# sig sauer mosquito .22 cal Pistol



## timbergsp (Feb 10, 2003)

I went up the the new gun shop in town and they had one didnt seem to badly priced its the same size as my Sig .40 

so I thought it would be a nice cheap gun to shoot.

I have seen some old reviews that and not one seems to like them (read them after I bought it) 

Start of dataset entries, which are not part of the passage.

/-- The PTP message that a frame carries on one of the transports of R395, where it carries one.
[PRESUMED, unsafe: notes/assumptions/39] -/
def ptpMessage (f : List Byte) : Option (List Byte) :=
  let (ty, p) := etherPayload f
  let b := fun i => (p.getD i 0).toNat
  if ty = 0x88F7 then some p
  else if ty = 0x0800 ∧ b 9 = 17 then udpPtp (p.drop (b 0 % 16 * 4))
  else if ty = 0x86DD ∧ b 6 = 17 then udpPtp (p.drop 40)
  else none

/-- An event message: Sync, Delay_Req, Pdelay_Req and Pdelay_Resp, messageType 0 to 3 (R392). -/
def ptpEvent (m : List Byte) : Bool := decide ((m.getD 0 0).toNat % 16 < 4)

/-- The port sends the frame at TXRP and completes its slot. [DEDUCED, unsafe: notes/assumptions/39] -/
def txSlot (n fine : Nat) (s : State) : State :=
  let rp := s.rd (ETHn_TXRP_INDEX n)
  if !ethUp s n || rp == s.rd (ETHn_TXWP_INDEX n) then s
  else
    let a := s.rd (ETHn_TXRING_BASE n) * 2048 + 2048 * (rp % 64)
    let (c, h, s) := dmaRead ETH_INIT a 16 s
    let flags := imgLe h 2 2
    let tsreq := flags.testBit 1
    let (c', frame, s) := dmaRead ETH_INIT (a + 16) (min (imgLe h 0 2) 2032) s
    let ptp := ptpMessage frame
    let (ok, tlv, s) := if flags.testBit 3 ∨ ptp.isSome then authTx n s else (true, none, s)
    let goes := c == 0 && c' == 0 && ok && !(ptp.any ptpEvent && s.flag SAF_STAT_CLKFAULT)
    let t := egress s n (stampAt s s.tb.now fine)
    let frac : Int := if flags.testBit 2 then nsFrac t else 0
    let s := ethSilent s
    let s := if goes then
        ethSend [{ kind := .frame, port := n, sec := secOf t, ns := nsOf t, corr := frac, key := tlv, body := frame }] s
      else s
    let ts := tsreq && goes
    let flags' := flags ||| 64 ||| (if ts then 1 else 0)
    let s := (dmaWrite ETH_INIT (a + 2) (toLE 2 flags' ++ (if ts then toLE 6 (t % 2 ^ 48) ++ toLE 6 (t / 2 ^ 48) else [])) s).2
    (s.count (ETHn_TXRP_INDEX n)).raise (ETHn_STAT_TXDONE n)

/-! ### Registers -/

/-- A write of ETHn_CTRL (R390). -/
def ethCtrl (n : Nat) (v : Word) (s : State) : State :=
  let en := s.flag (ETHn_CTRL_EN n)
  let new := (writeFields (((regSpec? (ETHn_CTRL n)).map (·.fields)).getD []) (ETHn_CTRL n) (s.reg (ETHn_CTRL n)) v)
  let mode := fun (w : Word) => w.toNat / 2
  if en then
    if mode new ≠ mode (s.reg (ETHn_CTRL n)) then s.raise (ETHn_STAT_CFGERR n)
    else if (ETHn_CTRL_EN n).of v = 1 then s
    else ethDisable n s
  else
    let s := (s.typed (ETHn_CTRL n) v).clear (ETHn_CTRL_EN n)
    if (ETHn_CTRL_EN n).of v = 1 then ethEnable n s else s

/-- A write of ETHn_PTPCFG (R405). -/
def ptpCfgWrite (n : Nat) (v : Word) (s : State) : State :=
  let mode := (ETHn_PTPCFG_AUTHMODE n).of v
  let bad := (mode ≠ 0 ∧ (ETHn_PTPCFG_ONESTEP n).of v = 1) ∨ (mode ≠ 0 ∧ pageOwner s (s.rd (ETHn_AUTHCFG_KPAGE n)) ≠ ETH_INIT)
  if bad then s.raise (ETHn_STAT_CFGERR n) else s.typed (ETHn_PTPCFG n) v

/-- An index written by SV, refused where the ring would hold a negative number of slots or more than `cap`. -/
def ethIndex (n a cap : Nat) (wp rp : Nat) (v : Word) (s : State) : State :=
  if (wp + 65536 - rp) % 65536 ≤ cap then s.typed a v else s.raise (ETHn_STAT_CFGERR n)

/-- A write of an ETH register (R390, R394, R405, R409, R414, R418). -/
def ethWrite (init a : Nat) (v : Word) (s : State) : State :=
  let n := (a - 0x10110000) / 0x4000
  if a = ETH_GRTBASE then
    if (List.range 4).any fun n => s.flag (ETHn_CTRL_EN n) then s.raise ETH_GRTSTAT_CFGERR else s.typed a v
  else if a = ETHn_CTRL n then refreshQl (ethCtrl n v s) n
  else if a = ETHn_TXPATH n ∨ a = ETHn_RXPATH n ∨ a = ETHn_ASYM n then mirrorWrite init a v s
  else if a = ETHn_PTPCFG n then ptpCfgWrite n v s
  else if a = ETHn_SRCOFS n ∨ a = ETHn_SRCINFO n then guardW (init == SV_INIT) init a OWNER (fun s => s.typed a v) s
  else if a = ETHn_RXRP n then ethIndex n a 256 (s.rd (ETHn_RXWP_INDEX n)) ((ETHn_RXRP_INDEX n).of v) v s
  else if a = ETHn_TXWP n then ethIndex n a 64 ((ETHn_TXWP_INDEX n).of v) (s.rd (ETHn_TXRP_INDEX n)) v s
  else
    let s' := s.typed a (if a = ETHn_IPV6_i n 2 then v &&& 0xFFFFFFFF else v)
    let s' := if s'.flag (ETHn_ESMC_RXEN n) && !s.flag (ETHn_ESMC_RXEN n) then esmcSeen n (some s.ticks) s' else s'
    refreshQl s' n

/-- Twice the mean path delay of an exchange, and twice its offset without ASYM, in ps times 2^96 (R408). -/
def roundTrip2 (x : PtpExchange) : Int :=
  (((x.t2.toNat : Int) - x.t1.toNat) + ((x.t4.toNat : Int) - x.t3.toNat)) * (10 ^ 12 * 2 ^ 48 : Nat) -
    (x.cs.toInt + x.cr.toInt) * (1000 * 2 ^ 80 : Nat)
def offset2 (x : PtpExchange) : Int :=
  (((x.t2.toNat : Int) - x.t1.toNat) - ((x.t4.toNat : Int) - x.t3.toNat)) * (10 ^ 12 * 2 ^ 48 : Nat) -
    (x.cs.toInt - x.cr.toInt) * (1000 * 2 ^ 80 : Nat)

/-- The offset of an exchange in ps, truncated (R408). [DEDUCED, unsafe: notes/assumptions/39] -/
def offsetPs (s : State) (n : Nat) (x : PtpExchange) : Int :=
  (offset2 x - 2 * (s.rdS (ETHn_ASYM_ASYM n) * s.rate).tdiv 256 * (10 ^ 12 : Nat)).tdiv (2 * 2 ^ 96 : Nat)

/-- MINEX and ACCCLASS (R409, R410). -/
def ptpRx (s : State) : Nat × Nat := s.hst.ptpRx.getD (4, 7)

/-- The exchange with the smallest round trip, the first of equals. -/
def bestExchange : List PtpExchange → Option PtpExchange
  | [] => none
  | x :: l => match bestExchange l with
    | some y => if roundTrip2 x ≤ roundTrip2 y then some x else some y
    | none => some x

/-- The conditions of R410 on an offset. -/
def offsetValid (s : State) (n : Nat) (x : PtpExchange) (p : PtpParent) : Bool :=
  s.flag (ETHn_STAT_LINK_UP n) && !p.timedOut && decide (p.cls.toNat ≤ (ptpRx s).2) && p.traceable &&
    (authMode s n != 2 || x.verified) && !x.clkFlt &&
    (match s.eth.parent.getD n none with | some q => q == p.identity | none => true)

Seems they Jam and dont shoot Cheap ammo to good

I ran 100 rounds out of it today and did not mis feed or Jam not even once 

so maybe they have changed the thing around a bit


any way whats your guys feeling any one own or shoot one

scott


----------



## mgarrett88 (Jan 17, 2007)

my cousin has one and it is awsome never fails


----------



## north_of_mackinaw (Sep 2, 2003)

Now, this is wierd! I was just looking at one of those the other day and thought it would be a good buy, inexpensive to shoot etc..............and here someone else is talking about the exact same pistol. I'm planning to pick one up in another week or so. Glad to see someone else has one and seems to like it ok.


----------



## timbergsp (Feb 10, 2003)

north_of_mackinaw said:


> Now, this is wierd! I was just looking at one of those the other day and thought it would be a good buy, inexpensive to shoot etc..............and here someone else is talking about the exact same pistol. I'm planning to pick one up in another week or so. Glad to see someone else has one and seems to like it ok.


If you read the reviews on the internet there is nothing good about them 

but I have shot 450 rounds out of mine now not a problem at all and I still have not clean it

so most be they worked the bugs out

I love it

scott


----------